Task prompt » The answer is the set of lines that include "srst", copied from the data below.

Records shown »
+--

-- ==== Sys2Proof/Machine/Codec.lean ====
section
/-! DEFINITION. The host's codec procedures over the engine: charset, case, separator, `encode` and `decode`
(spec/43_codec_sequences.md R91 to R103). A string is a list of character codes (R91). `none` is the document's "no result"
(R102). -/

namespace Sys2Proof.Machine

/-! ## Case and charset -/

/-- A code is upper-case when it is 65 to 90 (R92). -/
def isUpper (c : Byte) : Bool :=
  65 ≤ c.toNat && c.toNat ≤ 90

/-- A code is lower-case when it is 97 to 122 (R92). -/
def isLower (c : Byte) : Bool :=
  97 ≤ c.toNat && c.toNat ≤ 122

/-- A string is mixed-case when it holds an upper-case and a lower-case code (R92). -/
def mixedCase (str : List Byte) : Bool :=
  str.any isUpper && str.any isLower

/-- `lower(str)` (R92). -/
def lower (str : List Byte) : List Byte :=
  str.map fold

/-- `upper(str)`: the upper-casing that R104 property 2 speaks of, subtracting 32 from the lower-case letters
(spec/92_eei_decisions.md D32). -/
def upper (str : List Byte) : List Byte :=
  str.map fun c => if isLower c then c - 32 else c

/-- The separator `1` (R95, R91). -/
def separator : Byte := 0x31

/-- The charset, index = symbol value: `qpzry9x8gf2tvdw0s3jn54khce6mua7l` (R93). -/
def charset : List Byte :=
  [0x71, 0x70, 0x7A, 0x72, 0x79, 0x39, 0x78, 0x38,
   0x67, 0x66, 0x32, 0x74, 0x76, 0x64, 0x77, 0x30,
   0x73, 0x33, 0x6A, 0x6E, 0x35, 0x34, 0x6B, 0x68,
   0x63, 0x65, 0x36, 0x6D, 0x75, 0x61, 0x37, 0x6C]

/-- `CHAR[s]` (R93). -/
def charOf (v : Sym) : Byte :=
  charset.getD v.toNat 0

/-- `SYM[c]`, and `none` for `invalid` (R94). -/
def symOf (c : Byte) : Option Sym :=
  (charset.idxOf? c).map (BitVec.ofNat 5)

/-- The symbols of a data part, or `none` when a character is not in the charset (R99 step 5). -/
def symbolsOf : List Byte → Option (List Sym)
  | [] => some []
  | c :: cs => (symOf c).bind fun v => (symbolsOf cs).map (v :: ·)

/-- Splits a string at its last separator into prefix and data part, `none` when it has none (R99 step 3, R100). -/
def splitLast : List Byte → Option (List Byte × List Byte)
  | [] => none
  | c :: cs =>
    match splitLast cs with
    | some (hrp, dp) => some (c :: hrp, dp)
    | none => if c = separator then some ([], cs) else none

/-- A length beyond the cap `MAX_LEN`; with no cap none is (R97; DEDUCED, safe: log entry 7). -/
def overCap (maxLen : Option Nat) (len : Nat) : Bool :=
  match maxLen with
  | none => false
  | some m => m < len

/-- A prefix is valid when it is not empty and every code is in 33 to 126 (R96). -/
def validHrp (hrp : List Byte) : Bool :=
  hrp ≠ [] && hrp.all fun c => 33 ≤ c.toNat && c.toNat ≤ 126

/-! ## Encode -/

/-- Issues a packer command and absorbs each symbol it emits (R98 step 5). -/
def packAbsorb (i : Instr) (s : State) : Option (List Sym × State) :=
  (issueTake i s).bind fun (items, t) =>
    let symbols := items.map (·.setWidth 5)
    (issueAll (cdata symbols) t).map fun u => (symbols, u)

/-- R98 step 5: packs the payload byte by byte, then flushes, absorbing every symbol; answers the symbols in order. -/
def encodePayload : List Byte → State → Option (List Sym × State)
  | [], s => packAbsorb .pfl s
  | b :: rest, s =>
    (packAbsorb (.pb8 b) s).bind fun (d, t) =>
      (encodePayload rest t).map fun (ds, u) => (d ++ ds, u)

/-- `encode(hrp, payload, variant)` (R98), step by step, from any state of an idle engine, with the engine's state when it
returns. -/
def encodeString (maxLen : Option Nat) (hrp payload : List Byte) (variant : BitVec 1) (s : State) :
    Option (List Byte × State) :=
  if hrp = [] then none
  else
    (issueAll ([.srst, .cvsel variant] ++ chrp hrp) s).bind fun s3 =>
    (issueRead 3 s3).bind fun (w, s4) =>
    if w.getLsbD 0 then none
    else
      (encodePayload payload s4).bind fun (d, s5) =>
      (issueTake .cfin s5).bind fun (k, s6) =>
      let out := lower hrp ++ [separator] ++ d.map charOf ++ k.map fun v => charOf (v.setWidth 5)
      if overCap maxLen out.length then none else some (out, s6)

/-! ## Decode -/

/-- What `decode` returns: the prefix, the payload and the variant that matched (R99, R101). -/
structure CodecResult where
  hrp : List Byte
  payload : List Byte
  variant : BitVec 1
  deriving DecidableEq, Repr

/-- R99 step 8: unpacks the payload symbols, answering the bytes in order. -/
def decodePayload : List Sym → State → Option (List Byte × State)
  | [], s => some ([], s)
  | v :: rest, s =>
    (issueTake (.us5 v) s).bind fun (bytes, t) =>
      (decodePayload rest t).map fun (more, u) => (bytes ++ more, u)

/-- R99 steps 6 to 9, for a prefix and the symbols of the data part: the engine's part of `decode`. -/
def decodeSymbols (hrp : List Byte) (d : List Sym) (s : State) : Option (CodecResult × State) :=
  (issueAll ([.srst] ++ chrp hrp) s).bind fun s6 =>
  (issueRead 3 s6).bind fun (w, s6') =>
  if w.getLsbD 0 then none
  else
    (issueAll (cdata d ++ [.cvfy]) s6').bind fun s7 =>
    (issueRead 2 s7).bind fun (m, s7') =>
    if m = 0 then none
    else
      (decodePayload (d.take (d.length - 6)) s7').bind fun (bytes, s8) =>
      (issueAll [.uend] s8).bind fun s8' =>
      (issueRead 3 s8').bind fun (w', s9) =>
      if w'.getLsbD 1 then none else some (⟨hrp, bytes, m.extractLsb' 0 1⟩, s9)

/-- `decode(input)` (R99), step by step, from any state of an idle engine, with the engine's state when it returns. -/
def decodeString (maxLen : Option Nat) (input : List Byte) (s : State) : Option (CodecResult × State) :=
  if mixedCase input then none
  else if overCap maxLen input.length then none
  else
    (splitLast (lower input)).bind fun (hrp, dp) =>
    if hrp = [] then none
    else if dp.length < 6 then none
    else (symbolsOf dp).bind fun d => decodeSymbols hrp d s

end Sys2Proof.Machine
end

+--

Task output »
    (issueAll ([.srst, .cvsel variant] ++ chrp hrp) s).bind fun s3 =>
  (issueAll ([.srst] ++ chrp hrp) s).bind fun s6 =>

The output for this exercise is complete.